Now the question is, how to delete this page?

admin@ok said, 02/19/2005:

I have the same problem

jotspot_jim said, 02/23/2005:

Hello Everyone,

As noted in Bug329, certain international and special characters are not properly encoded creating page errors which can't be deleted. 

JotSpot acknowledges the severity of this issue.  We apologize for any inconvenience this bug has caused.  Please know we are working to fix this problem. 

Sincerely, Jim

admin@jung said, 04/20/2005:

As I commented in Bug161: "When you see lots of uppercase A with diacritical character (e.g., 'Ã'), that usually indicates a UTF-8 double conversion. I.e., some code is trying convert a string already in UTF-8 to a UTF-8 string."

I also tried emailing with Japanese in the subject and had similar results.
I examined the HTML source of the page and saw:

Page Not Found: /WikiHome/&#xe6;&#x97;&#xa5;&#xe6;&#x9c;&#xac;&#xe8;&#xaa;&#x9e;&#xe3;&#x81;&#xae;e-mail </h3>

These hex values are the correct BYTES for the UTF-8 string that correspond to my Japanese string. However, the NCRs should correspond CHARACTERS:

Page Not Found: /WikiHome/&#x65E5;&#x672C;&#x8A9E;&#x306E;e-mail </h3>

So the HTML is wrong.

But you also need to look what bytes are being used to save to the filesystem or whatever the underlying storage mechanism being used. Are you using NCRs as part of the pathname or raw UTF-8 or something else?

(BTW, I sent 2 emails with the same Japanese strings. One I sent as ISO-2022-JP (most common encoding for Japanese internet email) and one as UTF-8. Both generated the same results. So something received the ISO-2022-JP email and correctly converted it to UTF-8. But then ...)

admin@jung said, 04/20/2005:

The following comments apply to bugs: 25, 65, 79, 100, 161, 217, 411, and to Feedback25, and to Question78, and to "WikiHome >> BugTracker >> Latin1Characters":

When you see lots of uppercase A with diacritical character (e.g., 'Ã'), that usually indicates a UTF-8 double conversion.

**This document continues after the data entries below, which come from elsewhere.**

-- ==== Sys2Proof/WellFormed.lean ====
section
/-! DEFINITION. Which instructions a word can stand for: the checks are those a word's own encoding makes (R45, R52,
R56).  Steps that no word encodes are well-formed as they stand. -/

namespace Sys2Proof

/-- The fields hold assigned codes: an atomic's operation (Table 13-2), a load's type (Table 10-4), and the two low
bits of a displacement, which are zero (R74). -/
def Instr.codesOk : Instr → Bool
  | .atom op .. => op.toNat ≤ 10
  | .ared op .. => op.toNat ≤ 10
  | .ld t .. => t.toNat ≤ 5
  | .bra lit => ext lit 0 2 == 0
  | .call _ lit => ext lit 0 2 == 0
  | _ => true

/-- An instruction carries a literal only where its word is followed by one (R45). -/
def Instr.literalsOk (i : Instr) : Bool :=
  match encodeWord i with
  | none => true
  | some w => (litCount w != 0 || literal i == 0) && (litCount w == 2 || literal2 i == 0)

/-- The instruction is one that some word, with the literal words after it, stands for. -/
def Instr.wf (i : Instr) : Bool := i.codesOk && i.literalsOk

end Sys2Proof
end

I.e., some code is trying convert a string already in UTF-8 to a UTF-8.

(It can also be seen when you have a UTF-8 web document mislabeled as iso-8859-1 (or cp1252), then the browser will try to run a Latin1->UTF-8 on UTF-8 data. But I doubt this is the problem since the Jotspot pages are in XHTML, and XHTML and XML default to UTF-8 unless there are encoding attributes.)

Suggestions for debugging:

First, decode the code points of the garbage string as if its encoded in Latin1. Then verify that those bytes correspond the the correct UTF-8 string. Look at the XHTML source. It's likely you will see NCRs for each byte instead of NCRs for each character.

Next, if it's happening in a link, determine what byte values are being used in the path for the backend storage. Hopefully it is raw UTF-8 and not escaped as NCRs.